令盼珊感到十分宽慰的是,这个老祖没有拿看怪物的眼神看自己,于是对他的好感再一次提升。
老人抚着盼晰的头,眼睛里的宠爱不言而喻,可盼珊却从中找不到一丝的心疼。
这就是他们这样的家族里特有的东西,为了下一代的崛起,只要可以用来帮助她们成长的手段都可以用上,包括将他们赶出家门自生自灭。
左葳蕤大致将四个人的情况介绍了下,老者便让她和陈若涵带着孩子们休息了。
令盼珊最为无奈的是,自己又被留下了。小姑娘在心里仰天长嚎:“俺不是怪物,能不能别总是收到特殊待遇!”

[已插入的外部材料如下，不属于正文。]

-- ==== Sys2Proof/Machine/Standby.lean ====
section
/-!
DEFINITION. A bay without a program: its coves hold the standby image (17 R428), a program that goes away (12 R318).
-/

namespace Sys2Proof.Machine

/-- The cores' self-test is over: they are idle again, their queues and channels as of a cove without a slot. -/
def Cove.endSelfTest (v : Cove) : Cove :=
  { v with
    cores := v.cores.map fun _ k => { k with state := 0, wait := none, heldAt := none, entries := [] }
    ch := { v.ch with queues := {}, table := {}, held := [] } }

/-- An instruction memory from code bytes (R430); absent words are zero. -/
def imemOf (bs : List Byte) : Tab Word :=
  (List.range (bs.length / 4)).foldl (fun (m : Tab Word) i => m.set 0 i (BitVec.ofNat 32 (fieldLe bs (4 * i) 4))) {}

/-- A cove of the bay that the shape leaves unused stays idle, without tables (R373). -/
def Cove.unloadShape (v : Cove) (standby : List Byte) : Cove :=
  { v with
    cores := (List.range 16).foldl (fun (m : Tab PCore) k => m.upd {} k fun q =>
      { q with imem := imemOf standby, imemBad := [], used := false, entries := [], wait := none
               state := if q.state = 5 then 5 else 0 }) v.cores
    latches := {}
    sp := { v.sp with handles := {} }
    tide := { v.tide with
      routes := {}, ph := {}, phNext := [], entryPh := {}, frozen := false, inputs := {}, bq := {}, gout := {}, lane := []
      groynes := {}, barriers := {}, arrived := {}, votes := [], casts := [] }
    brk := { v.brk with tolRel := {}, tolAbs := {} }
    ig := { v.ig with pairs := {}, primSigs := [], shadowSigs := [], paired := [] } }

/-- Without a program every core of the bay's coves holds the standby image (R428). -/
def State.loadStandby (s : State) (b : Nat) : State :=
  s.modCoves (s.physCoves b) fun _ v => v.unloadShape s.img.standby

/-- Does the bay's cove set span the seam? -/
def Bay.spans (y : Bay) : Bool := (y.coves.any fun l => decide (l % 36 ≤ 17)) && y.coves.any fun l => decide (18 ≤ l % 36)

/-- The seam lock is held while a bay with a program spans the seam. -/
def State.seamLock (s : State) : Bool := (List.range 16).any fun b => (s.bay b).program.isSome && (s.bay b).spans

/-- Every seam path closes (Table 8.7); one that was open has not failed since its attempt. -/
def State.closeSeam (s : State) : State :=
  (List.range 20).foldl (fun t y => t.modSeam y fun p =>
    { p with state := .closed, slipped := false, fails := if p.state = .open_ then 0 else p.fails }) s

/-- Once the seam lock is released every seam path is closed (R389). -/
def State.seamFollows (s : State) : State := if s.seamLock then s else s.closeSeam

/-- The bay's program is removed (R318, R428), and with it its hold of the seam lock (R389). -/
def State.removeProgram (s : State) (b : Nat) : State :=
  ((s.loadStandby b).modBay b fun y =>
    { y with program := none, shape := 0, shrunk := false, wantShape := none, hints := [] }).seamFollows

/-- Pending PROGRAM_UNLOADs take the program away; their completions are formed (R318). -/
def State.takeProgram (s : State) (b : Nat) : State :=
  let us := (s.bay b).unloads
  if us.isEmpty then s
  else
    let s1 := (s.removeProgram b).modBay b fun y => { y with unloads := [], st := { y.st with replay := none } }
    us.foldl (fun t u => t.complete u.1 { cmdId := u.2.1, opcode := 0x09, start := u.2.2 }) s1

end Sys2Proof.Machine
end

老者盯着表情丰富的小家伙看了一阵儿,然后突然开口问道:“小家伙,想不想知道自己的真实身份?”
第八十九章 往事如烟
盼珊回望老祖,心道果然姜还是老的辣,自己最想知道的可不就是自己亲生爹娘是谁么!
出乎老祖预料的是,盼珊摇了摇头。
“我的身份其实根本不重要,重要的是这是我自己的人生,我能过好这一辈子便好。”
老祖面上不动声色,心里却不由有些诧异,这孩子的思维方式还真与众不同。
而在盼珊,这不过是个欲擒故纵的把戏。人们都看她小所以觉得她好糊弄,当然也不会想到她会玩这些弯弯绕,只要盼珊露出一副我单纯我好骗的眼神,就算是精明者如木江浩那样的老人也得出错。

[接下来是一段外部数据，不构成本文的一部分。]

-- ==== Sys2Proof/Machine/Discard.lean ====
section
/-!
DEFINITION. The rollback column of Table 2.2: what a rollback of a bay's steps from step `n` on does to each kind of state
(02 R37, R48; 04 R92; 06; 07 R170; 08 R187, R202; 09 R243; 10 R258, R263).
-/

namespace Sys2Proof.Machine

/-- Does an operation stream? -/
def Breaker.streams (b : Breaker) : Bool := b.running.any fun r => r.left != 0

/-- With FILL_EN clear the level is 0 as soon as no operation streams or waits (R102). -/
def Breaker.unfilled (b : Breaker) : Breaker :=
  if b.fillEn || b.streams || !b.queue.isEmpty then b else { b with level := 0 }

/-- R92: queued and in-flight operations of the rolled-back steps are discarded. -/
def Breaker.discard (b : Breaker) (n : Nat) : Breaker :=
  Breaker.unfilled { b with
    queue := b.queue.filter fun o => decide (o.step < n), running := b.running.filter fun r => decide (r.op.step < n) }

/-- Narrow requests of the rolled-back steps are discarded, stalled stores among them (R50). -/
def Scratchpad.discard (p : Scratchpad) (n : Nat) : Scratchpad :=
  { p with reqs := p.reqs.filter fun r => decide (r.step < n) }

/-- R170 for one channel entry: opened in a rolled-back step it enters quarantine, else it is open with sequence bit 0. -/
def ChEntry.rollback (e : ChEntry) (n cn : Nat) : ChEntry :=
  match e.state with
  | .free => e
  | .quarantine => e
  | .connecting => { e with state := .quarantine, quarAt := cn, closeIn := none }
  | _ =>
    if n ≤ e.openedIn then { e with state := .quarantine, quarAt := cn, closeIn := none }
    else
      { e with
        state := (if e.state = .sending ∨ e.state = .blocked then .open_ else e.state)
        bad := false, seq := false, placed := false, fullSince := none, spent := 0, listed := false, resent := false, retryAt := none
        closeIn := e.closeIn.filter fun k => decide (k < n) }

/-- R170: the queues of the cove's cores are emptied and its channel entries treated. -/
def Channels.rollback (c : Channels) (n cn : Nat) : Channels :=
  { c with queues := {}, table := c.table.map fun _ e => e.rollback n cn }

/-- The entry as it stands with no CSEND in progress. -/
def ChEntry.rest (e : ChEntry) (st : ChState) : ChEntry :=
  { e with state := st, fullSince := none, spent := 0, listed := false, resent := false, retryAt := none }

/-- The entry enters quarantine (R163). -/
def ChEntry.quarantine (e : ChEntry) (cn : Nat) : ChEntry :=
  { e.rest .quarantine with quarAt := cn, closeIn := none }

/-- A run of the bay ends, or the channels are cleared at the end of a reset (R169): every entry that is open or in quarantine
enters quarantine now, keeping its generation; queues, pending lists and waiter lists are emptied. -/
def Channels.clear (h : Channels) (cn : Nat) (restart : Bool) : Channels :=
  { h with
    queues := {}, held := []
    table := h.table.map fun _ e =>
      if e.state = .free ∨ (e.state = .quarantine ∧ !restart) then e else e.quarantine cn }

/-- The step tag that a token of the system tree is about: a vote carries it in the token, COMMIT and ROLLBACK in the next slot (Table
8.6). -/
def LaneTok.tokTag (x : LaneTok) : BitVec 2 := if x.tok.toNat / 16 = 2 then BitVec.ofNat 2 x.tok.toNat else x.tag

/-- FREEZE (Table 8.6). -/
def tokFreeze : BitVec 6 := 0x30

/-- The phase of each plane, and its window counters restarted, at rollback: the entry phase of the oldest rolled-back step; with none
rolled back the phases stay (R187). -/
def Tide.backTo (t : Tide) (cyc : Nat) : Option Nat → Tide
  | none => t
  | some n =>
    let ph (p : Nat) : Nat := t.entryPh.get 0 ((n % 4) * 3 + p)
    { t with
      phNext := []
      ph := (((({} : Tab Nat).set 0 0 (ph 0)).set 0 1 (ph 1)).set 0 2 (ph 2))
      phStart := (((({} : Tab Nat).set 0 0 cyc).set 0 1 cyc).set 0 2 cyc) }

/-- R187, R202: votes of the rolled-back steps, words, items and contents are discarded, the freeze ends, the entry phases of step
`first`, the oldest that rolls back, are current. Tokens of earlier steps stay on the lane: those steps do not roll back (R48). -/
def Tide.rollback (t : Tide) (first : Option Nat) (cyc : Nat) (tags : List (BitVec 2)) : Tide :=
  { t.backTo cyc first with
    inputs := {}, bq := {}, gout := {}, arrived := {}
    lane := t.lane.filter fun x => decide (32 ≤ x.tok.toNat ∧ x.tok ≠ tokFreeze) && !tags.contains x.tokTag
    votes := t.votes.filter fun x => !tags.contains x.2.2
    casts := t.casts.filter fun x => !tags.contains x.2
    groynes := t.groynes.map fun _ g => { g with data := [], toks := [], pairs := [], seq := false }
    frozen := false }

/-- Packets of the rolled-back attempts that no router has taken yet are dropped at their injectors (R243). -/
def Net.dropWaiting (w : Net) (b : Nat) (gone : List StepRec) : Net :=
  let old (x : Injection) : Bool := x.p.stepped && x.p.bay.toNat == b && gone.any fun r =>
    r.no % 4 == x.p.step.toNat && r.attempt == x.p.attempt.toNat
  { w with inj := w.inj.filter fun x => !old x, ctr := bump w.ctr 1 (w.inj.filter old).length }

/-- R243: transfers of the rolled-back steps are abandoned and their tags enter quarantine. -/
def Net.abandon (w : Net) (n cn : Nat) : Net :=
  let gone := w.dma.filter fun d => decide (n ≤ d.step)
  { w with
    dma := w.dma.filter fun d => decide (d.step < n)
    tagQuar := (gone.filter fun d => d.started).foldl (fun t d => t.put d.tag cn) w.tagQuar
    faults := {} }

/-- Cycles for which the present instruction has been held in D or X (Table 5.17). DESIGN CHOICE (log entry 48): the wait in STEPEND is not counted. -/
def PCore.heldFor (k : PCore) (cyc : Nat) : Nat :=
  match k.heldAt with
  | some h => cyc - h
  | none => if k.state = 3 then cyc - k.stalledAt else 0

/-- PB_STALL with the cycles of the present stall, which has ended or goes on. -/
def PCore.stallNow (k : PCore) (cyc : Nat) : Word := satAdd32 k.stall (k.heldFor cyc)

/-- A core at rollback: what it waited for is abandoned; it is idle until the replay starts, unless an exception stopped
it. -/
def PCore.rollback (k : PCore) (n cyc : Nat) : PCore :=
  { k with
    wait := none, stall := k.stallNow cyc, heldAt := none
    entries := k.entries.filter fun e => decide (e.1 ≤ n)
    state := if k.state = 5 then 5 else 0 }

/-- The cove's part of a rollback. -/
def Cove.rollback (c : Cove) (n cn cyc : Nat) (first : Option Nat) (tags : List (BitVec 2)) : Cove :=
  { c with
    cores := c.cores.map fun _ k => k.rollback n cyc
    latches := {}
    brk := c.brk.discard n
    sp := c.sp.discard n
    ch := c.ch.rollback n cn
    tide := c.tide.rollback first cyc tags
    net := c.net.abandon n cn
    ig := { c.ig with
      primSigs := (c.ig.primSigs.filter fun g => decide (g.step < n)).map fun g =>
        if n ≤ g.step + 1 then { g with compared := false } else g
      shadowSigs := c.ig.shadowSigs.filter fun g => decide (g.step + 1 < n)
      paired := c.ig.paired.filter fun k => decide ((if k.key < 2 ^ 15 then k.step else k.step + 1) < n)
      failed := c.ig.failed.filter fun f => decide (f.1 < n)
      owed := c.ig.owed.filter fun f => decide (f.1 < n) } }

/-- R263: the rolled-back steps' shadows return to the pool. -/
def Stack.rollback (k : Stack) (b n : Nat) : Stack :=
  let mine (h : Shadow) : Bool := h.bay == b && !h.committed && decide (n ≤ h.step)
  { k with
    shadows := k.shadows.filter fun h => !mine h
    poolFreed := k.poolFreed ++ (k.shadows.filter mine).map Shadow.phys }

/-- R258: descriptors posted by rolled-back attempts are discarded with their words in the buffers; one posted before serves the
next attempt of its step. -/
def StreamPort.rollback (p : StreamPort) (n : Nat) : StreamPort :=
  let kept := (p.served ++ p.fifo).filter fun d => decide (d.posted < n)
  { p with
    served := kept.filter fun d => decide (d.step < n) && d.done == d.words
    fifo := (kept.filter fun d => !(decide (d.step < n) && d.done == d.words)).map fun d =>
      if n ≤ d.step then { d with done := 0, asked := 0 } else d
    rdBuf := p.rdBuf.filter fun r => kept.any fun d => d.id == r.id && decide (d.step < n)
    wrBuf := p.wrBuf.filter fun w => decide (w.step < n) }

/-- Requests for words of a port that no descriptor in it has asked for are dropped at a controller. -/
def Stack.dropFills (k : Stack) (l : Nat) (p : StreamPort) : Stack :=
  { k with reqs := k.reqs.filter fun r => match r.fill with
      | some (m, id, _) => m != l || p.fifo.any fun d => d.id == id && d.asked != 0
      | none => true }

/-- The rollback of every step of bay `b` from `n` on (R48): the rollback column of Table 2.2. -/
def State.discard (s : State) (b n : Nat) : State :=
  let y := s.bay b
  let gone := y.st.live.filter fun r => decide (n ≤ r.no)
  let s1 := s.modCoves (s.physCoves b) fun c v =>
    v.rollback n s.cnCycles (s.cycles c) (gone.head?.map StepRec.no) (gone.map fun r => BitVec.ofNat 2 r.no)
  let s2 := { s1 with
    coves := s1.coves.map fun _ v => v.modNet fun w => w.dropWaiting b gone
    ctrls := s1.ctrls.map fun _ k => k.rollback b n
    streams := s1.streams.map fun lc p => if y.has lc then p.rollback n else p
    net := { s1.net with
      dropped := (s1.net.dropped.filter fun (k : Nat × Nat × Nat × Nat) => decide (s.netUnits < k.2.2.2 + 2250)) ++
        gone.map fun (r : StepRec) => (b, r.no % 4, r.attempt, s.netUnits) } }
  let drop (k : Stack) (r : Nat × StreamPort) : Stack := onlyIf (y.has r.1) (fun k => k.dropFills r.1 r.2) k
  let s3 : State := { s2 with ctrls := s2.ctrls.map fun _ k => s2.streams.rows.foldl drop k }
  s3.modBay b fun y =>
    { y with
      st := { y.st with
        lastEnd := s.clk.elapsed
        live := y.st.live.filter fun r => decide (r.no < n)
        next := match gone.head? with
          | some r => r.no
          | none => y.st.next }
      run := y.run.map fun w =>
        { w with
          lastStep := w.lastStep.filter fun l => decide (l.1 < n)
          stepsBegun := w.stepsBegun - (gone.filter fun r => !r.drain).length } }

/-- The rollback of every uncommitted step of bay `b` (R48). -/
def State.discardAll (s : State) (b : Nat) : State :=
  s.discard b (((s.bay b).st.live.head?.map StepRec.no).getD (s.bay b).st.next)

/-- Attempts that a rollback discards before their boundary count in STEP_PROGRESS (R445). -/
def State.countDiscarded (s : State) (b n : Nat) : State :=
  let k := ((s.bay b).st.live.filter fun r => decide (n ≤ r.no) && r.endedAt.isNone).length
  s.modBay b fun y => { y with hang := { y.hang with progress := y.hang.progress + BitVec.ofNat 32 k } }

/-- A run of the bay ends: its channels close and its cores go idle (R169). -/
def State.closeRun (s : State) (b : Nat) : State :=
  s.modCoves (s.physCoves b) fun c v =>
    { v with
      ch := v.ch.clear s.cnCycles false
      cores := v.cores.map fun _ k =>
        { k with state := (if k.state = 5 then 5 else 0), wait := none, stall := k.stallNow (s.cycles c), heldAt := none } }

/-- The oldest uncommitted step of a bay. -/
def Steps.oldest (t : Steps) : Option StepRec := t.live.head?

/-- The step of the bay that is running: the newest live one that has not reached its boundary. -/
def Steps.running (t : Steps) : Option StepRec := (t.live.filter fun r => r.endedAt.isNone).getLast?

/-- The newest live step of the bay. -/
def Steps.newest (t : Steps) : Option StepRec := t.live.getLast?

/-- The latest commit point of a step in elapsed time (R45). -/
def Steps.deadline (t : Steps) (r : StepRec) : Option Nat :=
  if r.two then ((t.live.find? fun q => q.no == r.no + 1).bind StepRec.endedAt).map fun e => e + 3000
  else r.endedAt.map fun e => e + 3000

/-- The bay stops with an error (R41, R49, R129, R324): every uncommitted step is discarded, STEP_LAST_RB records the code
with STOPPED = 1, running work completes with the code, queued work is cancelled with 0x9129, EVENT 0x01 leaves. -/
def State.stopBay (s : State) (b : Nat) (code : Code) : State :=
  let y := s.bay b
  let att := match y.st.oldest with
    | some r => r.attempt
    | none => match y.st.replay with
      | some r => r.attempt
      | none => 0
  let s1 := (((s.countDiscarded b 0).discardAll b).closeRun b).logBay code b
  let s2 := s1.modBay b fun y =>
    { y with
      stopped := some code
      st := { y.st with
        replay := none, lbCode := code, lbReplay := BitVec.ofNat 2 att, lbStopped := true, draining := false
        rollbacks := if (s.bay b).st.live.isEmpty then y.st.rollbacks else satAdd32 y.st.rollbacks 1 } }
  (((s2.endRunning b code false).dropQueue b 0x9129 true).event b 1 code).takeProgram b

/-- Every uncommitted step of bay `b` rolls back without having failed (R384, R385, R411); the oldest is replayed from committed
state, as the same attempt (log entry 42). -/
def State.rollbackAll (s : State) (b : Nat) : State :=
  let y := s.bay b
  let again : Option ReplayRec := match y.st.live.find? fun r => !r.drain with
    | some r => some { no := r.no, attempt := r.attempt, code := r.code }
    | none => y.st.replay
  if y.st.live.isEmpty then s
  else ((s.countDiscarded b 0).discardAll b).modBay b fun y => { y with st := { y.st with replay := again, draining := false } }

/-- The module parks for a cause (R411): what else a park does follows from `State.parked`. -/
def State.park (s : State) (cause : ParkCause) : State :=
  let s1 := if s.parked then s else (List.range 16).foldl State.rollbackAll s
  if s1.pwr.parks.contains cause then s1 else { s1 with pwr := { s1.pwr with parks := s1.pwr.parks ++ [cause] } }

/-- A cause of a park has cleared. -/
def State.unpark (s : State) (cause : ParkCause) : State :=
  { s with pwr := { s.pwr with parks := s.pwr.parks.filter fun c => c != cause } }

end Sys2Proof.Machine
end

果不其然,老祖有些着急了,因为盼珊的表现没有按照他的剧本来演。
“孩子,你姓冷,这你应该知道吧!”老祖故意做出一副高深莫测的模样,继续引盼珊上钩。
盼珊摇了摇脑袋,说道:“姓木还是姓冷区别大么?”
老祖险些一个跟头栽到长云天的下面,僵着脸说道:“这区别可达啦!想不想知道?”
盼珊伸手抠了抠眼角,非常无所谓地回道:“老祖要是不嫌麻烦那就说说看,有话憋着不能说很难受的,我能理解!”

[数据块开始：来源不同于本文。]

/-- Largest finite magnitude in units (K of Table 3.4). -/
def fmtMax : Nat → Nat
  | 2 => 229376
  | 3 => 3758096384
  | 4 => 60
  | 5 => 448
  | 6 => 12
  | 7 => 3
  | _ => 1

/-- emax of R72. -/
def fmtEmax : Nat → Int
  | 2 => 8
  | 3 => 15
  | 4 => 2
  | 5 => 4
  | 6 => 2
  | _ => 0

/-- Bytes per block (Table 3.3). -/
def fmtBytes : Nat → Nat
  | 2 => 32
  | 3 => 32
  | 4 => 24
  | 5 => 24
  | 6 => 16
  | 7 => 12
  | _ => 7

/-- A decoded element: an integer multiple of the format's unit, or a special. `bad` marks an element of an invalid ET byte. -/
inductive Elem where
  | int (k : Int)
  | nan
  | inf (neg : Bool)
  | bad
  deriving DecidableEq, Repr

/-- Decodes the bits of a minifloat element (R62, R63). -/
def decodeMini (f bits : Nat) : Elem :=
  let (eb, mb, _) := fmtShape f
  let s := (bits >>> (eb + mb)) % 2 = 1
  let e := (bits >>> mb) % 2 ^ eb
  let m := bits % 2 ^ mb
  if f = 2 ∧ e = 15 ∧ m = 7 then .nan
  else if f = 3 ∧ e = 31 then (if m = 0 then .inf s else .nan)
  else
    let k : Nat := if e = 0 then m else (2 ^ mb + m) <<< (e - 1)
    .int (if s then -(k : Int) else k)

/-- Digit `k` of an ET byte (R64). -/
def etDigit (b k : Nat) : Int :=
  match b / 3 ^ k % 3 with
  | 0 => 0
  | 1 => 1
  | _ => -1

/-- Element `i` of a block given as its little-endian number (Table 3.3). -/
def blockElem (f blk i : Nat) : Elem :=
  if f = 8 then
    let b := (blk >>> (8 * (i / 5))) % 256
    if (i / 5 = 6 ∧ 8 < b) ∨ 242 < b then .bad else .int (etDigit b (i % 5))
  else
    let (eb, mb, _) := fmtShape f
    decodeMini f ((blk >>> ((1 + eb + mb) * i)) % 2 ^ (1 + eb + mb))

/-- The value of an element under its block's scale (R65). DESIGN CHOICE (log entry 173): an element of magnitude 0 is +0 whatever its
sign bit. -/
def elemVal (f : Nat) (scale : Nat) (x : Elem) : FVal :=
  if scale = 255 then .nan
  else
    match x with
    | .int k => .ofInt k (fmtUnit f + (scale : Int) - 127)
    | .nan => .nan
    | .inf n => .inf n
    | .bad => .zero false

/-! Conversion to a block (R72 to R75). -/

/-- Rounds `m × 2^k` to an integer under a mode: 0 nearest even, 1 toward zero, 2 stochastic with draw `r` (R75). -/
def roundMode (mode r m : Nat) (k : Int) : Nat :=
  if mode = 2 then
    let q := shiftInt m k
    let d := dropped m k
    if 2 ^ 16 ≤ d.1 * 2 ^ 16 / d.2 + r then q + 1 else q
  else roundNat (mode = 1) m k

/-- The largest magnitude of R72 as m × 2^e: infinities count as 2^128 − 2^104. None if no finite non-zero value. -/
def amaxOf : List FVal → Option (Nat × Int)
  | [] => none
  | v :: t =>
    let rest := amaxOf t
    let here : Option (Nat × Int) :=
      match v with
      | .fin m e => some (m.natAbs, e)
      | .inf _ => some (2 ^ 24 - 1, 104)
      | _ => none
    match here, rest with
    | none, r => r
    | h, none => h
    | some (a, x), some (b, y) => if magLt a x b y then some (b, y) else some (a, x)

/-- Exponent X of R72. -/
def scaleExp (f : Nat) (headroom : Bool) (a : Nat) (e : Int) : Int :=
  let x := ilog2 a e - fmtEmax f
  let mb : Int := if f = 8 then 0 else (fmtShape f).2.1
  let sp := fmtEmax f - mb
  -- amax / 2^x in grid steps of the top binade, rounded up
  let steps := shiftInt a (e - x - sp) + (if (dropped a (e - x - sp)).1 = 0 then 0 else 1)
  let units := shiftInt steps (sp - fmtUnit f)
  if headroom && fmtMax f < units then x + 1 else x

/-- Encodes a magnitude of `k` units with a sign as the bits of a minifloat element. -/
def encodeMini (f k : Nat) (neg : Bool) : Nat :=
  let (eb, mb, _) := fmtShape f
  if k = 0 then 0
  else
    let body := if k < 2 ^ mb then k else
      let e := Nat.log2 k - mb + 1
      e * 2 ^ mb + (k >>> (e - 1)) - 2 ^ mb
    body + if neg then 2 ^ (eb + mb) else 0

/-- One element converted against 2^X: its bits (for ET its digit) and whether it saturated (R73, R74). -/
def convElem (f mode r : Nat) (x : Int) : FVal → Nat × Nat
  | .nan => (if f = 2 ∨ f = 3 then 0x7F else 0, 0)
  | .zero _ => (0, 0)
  | .inf n =>
    if f = 3 then (if n then 0xFC else 0x7C, 0)
    else if f = 8 then (if n then 2 else 1, 1)
    else (encodeMini f (fmtMax f) n, 1)
  | .fin m e =>
    let mb : Int := if f = 8 then 0 else (fmtShape f).2.1
    let emin : Int := if f = 8 then 0 else 1 - ((fmtShape f).2.2 : Int)
    let sp := if f = 8 then 0 else max (ilog2 m (e - x)) emin - mb
    let n := roundMode mode r m.natAbs (e - x - sp)
    let units := shiftInt n (sp - fmtUnit f)
    let neg := decide (m < 0)
    let k := min units (fmtMax f)
    let s := if fmtMax f < units then 1 else 0
    if f = 8 then (if k = 0 then 0 else if neg then 2 else 1, s) else (encodeMini f k neg, s)

/-- The block's bytes as a number from its elements' bits (Table 3.3, R64). -/
def packElems (f : Nat) : List Nat → Nat → Nat
  | [], _ => 0
  | b :: t, i =>
    (if f = 8 then (b * 3 ^ (i % 5)) <<< (8 * (i / 5))
     else b <<< ((1 + (fmtShape f).1 + (fmtShape f).2.1) * i)) + packElems f t (i + 1)

/-- Converts 32 values to a block: its element bytes as a number, its scale byte, and the events counted. -/
def convBlock (f mode : Nat) (headroom : Bool) (draw : Nat → Nat) (vs : List FVal) : Nat × Nat × Events :=
  let hasNan := vs.any fun v => v == .nan
  if hasNan && !(f == 2 || f == 3) then (0, 255, { invalid := 1 })
  else
    match amaxOf vs with
    | none => (packElems f (vs.map fun v => if v == .nan then 0x7F else 0) 0, 127, {})
    | some (a, e) =>
      let x0 := scaleExp f headroom a e
      let x := max (-127) (min 127 x0)
      let cs := (List.range vs.length).zip vs |>.map fun p => convElem f mode (draw p.1) x p.2
      (packElems f (cs.map Prod.fst) 0, (x + 127).toNat,
        { sat := (cs.map Prod.snd).sum, ovf := if 127 < x0 then 1 else 0, unf := if x0 < -127 then 1 else 0 })

/-- The draw of stochastic rounding (R75): seed, step, physical index, tile sequence, element index. -/
def draw75 (seed : BitVec 64) (step phys tileSeq e : Nat) : Nat :=
  let key : BitVec 64 := seed ^^^ (BitVec.ofNat 64 step <<< 16) ^^^ BitVec.ofNat 64 phys
  let c := BitVec.ofNat 64 (tileSeq * 1024 + e / 4)
  let x := key + 0x9E3779B97F4A7C15#64 * (c + 1)
  let x := (x ^^^ (x >>> 30)) * 0xBF58476D1CE4E5B9#64
  let x := (x ^^^ (x >>> 27)) * 0x94D049BB133111EB#64
  let x := x ^^^ (x >>> 31)
  (x.toNat >>> (16 * (e % 4))) % 65536

/-- FP32 bits of a value after conversion to FP32 (R66, R69): saturating, flushed. -/
def toF32Sat (v : FVal) : Word × Events :=
  let r := roundTo 24 false true v
  (f32Bits r.1, r.2)

end Sys2Proof.Machine
end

老祖觉得自己的皱纹又增加了一些,暗自抚额,当年那个人就是这么一副油盐不进的德行!
“咳咳!”老祖当即决定重振旗鼓,你不愿意听?我偏要说!
盼珊极力憋住自己已经冲到了嘴边的笑意,老爷子,偷鸡不成蚀把米是很正常的事情,希望您老人家以后多多习惯!
终于,老祖书归正传,盼珊不由有些紧张地握紧了手指。
“九天之上,人们都知有九大宗族独占鳌头,却不知这世上还有灵族和隐族。”老祖适时地看了盼珊一眼,有些懊恼没有从她的眼中看到应有的好奇。
盼珊心里紧张,暗道:您老倒是快点儿啊!这些我都知道了……于是向老人家投去一个我想听后面的的眼神。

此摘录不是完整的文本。